織田信長(おだのぶなが)と蘇鉄(そてつ)の木 その1(全2回)


今日はね、大阪の堺市(さかいし)に伝わる蘇鉄(そてつ)って名前を付けられた庭木のお話しだよ。

ポンと昔、今から450年くらい前の安土桃山(あづちももやま)時代のお話しさ。安土桃山時代というのはね、織田信長と豊臣秀吉(とよとみひでよし)が活躍していた時代のことを言うんだって。安土城(あづちじょう)はね本能寺の変(ほんのうじのへん)という大事件のあと燃やされてしまうんだ。その安土城の跡地にはね、桃の木がたくさん植えられたんだって。そういう訳で安土桃山時代と呼ばれているってことだよ。

織田信長は琵琶湖(びわこ)のほとりにそれはそれは見事なお城を作ったのさ。それも今までの日本では見たこともないような外国風のお城なのさ。それは金ピカでおしゃれな城だった。丘の上に建てられたそのお城はね、安土城と呼ばれていたんだ。6階建てというのだからすごいよね。お城の中もピカピカに磨かれていたし、金ピカの柱や壁があってこの当時日本一の絵師と言われていた狩野永徳(かのうえいとく)の絵もたくさんあったというよ。お庭だってそりゃぁ広いよ。季節の花々がお行儀よく咲き乱れているのさ。
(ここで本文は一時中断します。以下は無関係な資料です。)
/-! ### State.onCores -/

@[simp] theorem State.onCores_ms (p : CoreId → Core → Bool) (f : Core → Core) : (s.onCores p f).ms = s.ms := by simp only [State.onCores]
@[simp] theorem State.onCores_parts (p : CoreId → Core → Bool) (f : Core → Core) : (s.onCores p f).parts = s.parts := by simp only [State.onCores]
@[simp] theorem State.onCores_xbar (p : CoreId → Core → Bool) (f : Core → Core) : (s.onCores p f).xbar = s.xbar := by simp only [State.onCores]
@[simp] theorem State.onCores_fab (p : CoreId → Core → Bool) (f : Core → Core) : (s.onCores p f).fab = s.fab := by simp only [State.onCores]
@[simp] theorem State.onCores_host (p : CoreId → Core → Bool) (f : Core → Core) : (s.onCores p f).host = s.host := by simp only [State.onCores]
@[simp] theorem State.onCores_sched (p : CoreId → Core → Bool) (f : Core → Core) : (s.onCores p f).sched = s.sched := by simp only [State.onCores]
@[simp] theorem State.onCores_fw (p : CoreId → Core → Bool) (f : Core → Core) : (s.onCores p f).fw = s.fw := by simp only [State.onCores]
@[simp] theorem State.onCores_satchels (p : CoreId → Core → Bool) (f : Core → Core) : (s.onCores p f).satchels = s.satchels := by simp only [State.onCores]
@[simp] theorem State.onCores_cyc (p : CoreId → Core → Bool) (f : Core → Core) : (s.onCores p f).cyc = s.cyc := by simp only [State.onCores]
@[simp] theorem State.onCores_nextId (p : CoreId → Core → Bool) (f : Core → Core) : (s.onCores p f).nextId = s.nextId := by simp only [State.onCores]
@[simp] theorem State.onCores_cur (p : CoreId → Core → Bool) (f : Core → Core) : (s.onCores p f).cur = s.cur := by simp only [State.onCores]
@[simp] theorem State.onCores_order (p : CoreId → Core → Bool) (f : Core → Core) : (s.onCores p f).order = s.order := by simp only [State.onCores]
@[simp] theorem State.onCores_inp (p : CoreId → Core → Bool) (f : Core → Core) : (s.onCores p f).inp = s.inp := by simp only [State.onCores]
@[simp] theorem State.onCores_issue (p : CoreId → Core → Bool) (f : Core → Core) : (s.onCores p f).issue = s.issue := by simp only [State.onCores]
@[simp] theorem State.onCores_freeCtr (p : CoreId → Core → Bool) (f : Core → Core) : (s.onCores p f).freeCtr = s.freeCtr := by simp only [State.onCores]

/-! ### State.mapRegs -/

@[simp] theorem State.mapRegs_ms (f : Regs → Regs) : (s.mapRegs f).ms = s.ms := rfl
@[simp] theorem State.mapRegs_parts (f : Regs → Regs) : (s.mapRegs f).parts = s.parts := rfl
@[simp] theorem State.mapRegs_xbar (f : Regs → Regs) : (s.mapRegs f).xbar = s.xbar := rfl
@[simp] theorem State.mapRegs_fab (f : Regs → Regs) : (s.mapRegs f).fab = s.fab := rfl
@[simp] theorem State.mapRegs_host (f : Regs → Regs) : (s.mapRegs f).host = s.host := rfl
@[simp] theorem State.mapRegs_sched (f : Regs → Regs) : (s.mapRegs f).sched = s.sched := rfl
@[simp] theorem State.mapRegs_fw (f : Regs → Regs) : (s.mapRegs f).fw = s.fw := rfl
@[simp] theorem State.mapRegs_satchels (f : Regs → Regs) : (s.mapRegs f).satchels = s.satchels := rfl
@[simp] theorem State.mapRegs_cyc (f : Regs → Regs) : (s.mapRegs f).cyc = s.cyc := rfl
@[simp] theorem State.mapRegs_nextId (f : Regs → Regs) : (s.mapRegs f).nextId = s.nextId := rfl
@[simp] theorem State.mapRegs_cur (f : Regs → Regs) : (s.mapRegs f).cur = s.cur := rfl
@[simp] theorem State.mapRegs_order (f : Regs → Regs) : (s.mapRegs f).order = s.order := rfl
@[simp] theorem State.mapRegs_inp (f : Regs → Regs) : (s.mapRegs f).inp = s.inp := rfl
@[simp] theorem State.mapRegs_issue (f : Regs → Regs) : (s.mapRegs f).issue = s.issue := rfl
@[simp] theorem State.mapRegs_freeCtr (f : Regs → Regs) : (s.mapRegs f).freeCtr = s.freeCtr := rfl

/-! ### State.mapCsr -/

@[simp] theorem State.mapCsr_ms (f : Csr → Csr) : (s.mapCsr f).ms = s.ms := rfl
@[simp] theorem State.mapCsr_parts (f : Csr → Csr) : (s.mapCsr f).parts = s.parts := rfl
@[simp] theorem State.mapCsr_xbar (f : Csr → Csr) : (s.mapCsr f).xbar = s.xbar := rfl
@[simp] theorem State.mapCsr_fab (f : Csr → Csr) : (s.mapCsr f).fab = s.fab := rfl
@[simp] theorem State.mapCsr_host (f : Csr → Csr) : (s.mapCsr f).host = s.host := rfl
@[simp] theorem State.mapCsr_sched (f : Csr → Csr) : (s.mapCsr f).sched = s.sched := rfl
@[simp] theorem State.mapCsr_fw (f : Csr → Csr) : (s.mapCsr f).fw = s.fw := rfl
@[simp] theorem State.mapCsr_satchels (f : Csr → Csr) : (s.mapCsr f).satchels = s.satchels := rfl
@[simp] theorem State.mapCsr_cyc (f : Csr → Csr) : (s.mapCsr f).cyc = s.cyc := rfl
@[simp] theorem State.mapCsr_nextId (f : Csr → Csr) : (s.mapCsr f).nextId = s.nextId := rfl
@[simp] theorem State.mapCsr_cur (f : Csr → Csr) : (s.mapCsr f).cur = s.cur := rfl
@[simp] theorem State.mapCsr_order (f : Csr → Csr) : (s.mapCsr f).order = s.order := rfl
@[simp] theorem State.mapCsr_inp (f : Csr → Csr) : (s.mapCsr f).inp = s.inp := rfl
@[simp] theorem State.mapCsr_issue (f : Csr → Csr) : (s.mapCsr f).issue = s.issue := rfl
@[simp] theorem State.mapCsr_freeCtr (f : Csr → Csr) : (s.mapCsr f).freeCtr = s.freeCtr := rfl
ある日のこと、織田信長は堺の町の妙国寺(みょうこくじ)の前で一本の木を眺めていたんだ。
「これは珍しい木じゃ。この立ち姿がいい。我が安土城の庭に持ってくるのじゃ」
信長はね、すっかりその木を気に入ってしまったんだ。その木はね、堅く太い木だったんだ。幹のてっぺんには枝葉が広く覆い(おおい)茂っているのだけれど、幹の肌には小枝がない。それに一本樹ではなくて、根元から株分けの幹がいくつも増えている。木の根っこも太く隆々と(りゅうりゅうと)大地を掴んでいる。見るからに逞しく(たくましく)雄大でかっこいい木なんだ。これはね、蘇鉄(そてつ)という南国の木だったんだ。蘇鉄は木の化石ともいわれているとっても古い古い大昔からある木なんだって。ジュラ紀の頃からあったというからビックリだよ。ジュラ紀とはそうさ、恐竜がいた時代さ。今から1億5千年まえから2億年くらいも大昔の頃のことさ。この蘇鉄は南国の木だからね、暑さに強いし乾燥にも強いんだ。雨が少々降らなくたって元気でいられるんだ。たくさんの植木職人たちが集められてその蘇鉄の木を掘り返して遠く近江(おうみ)の安土城まで運んでいったんだよ。50キロくらいも離れているから大変だったよね。そして、安土城のお庭に植えられたんだよ。かっこいい木だから安土城にはお似合いだったよね。

今日はここまで。
読んでくれて、ありがとう。
また明日。ポン!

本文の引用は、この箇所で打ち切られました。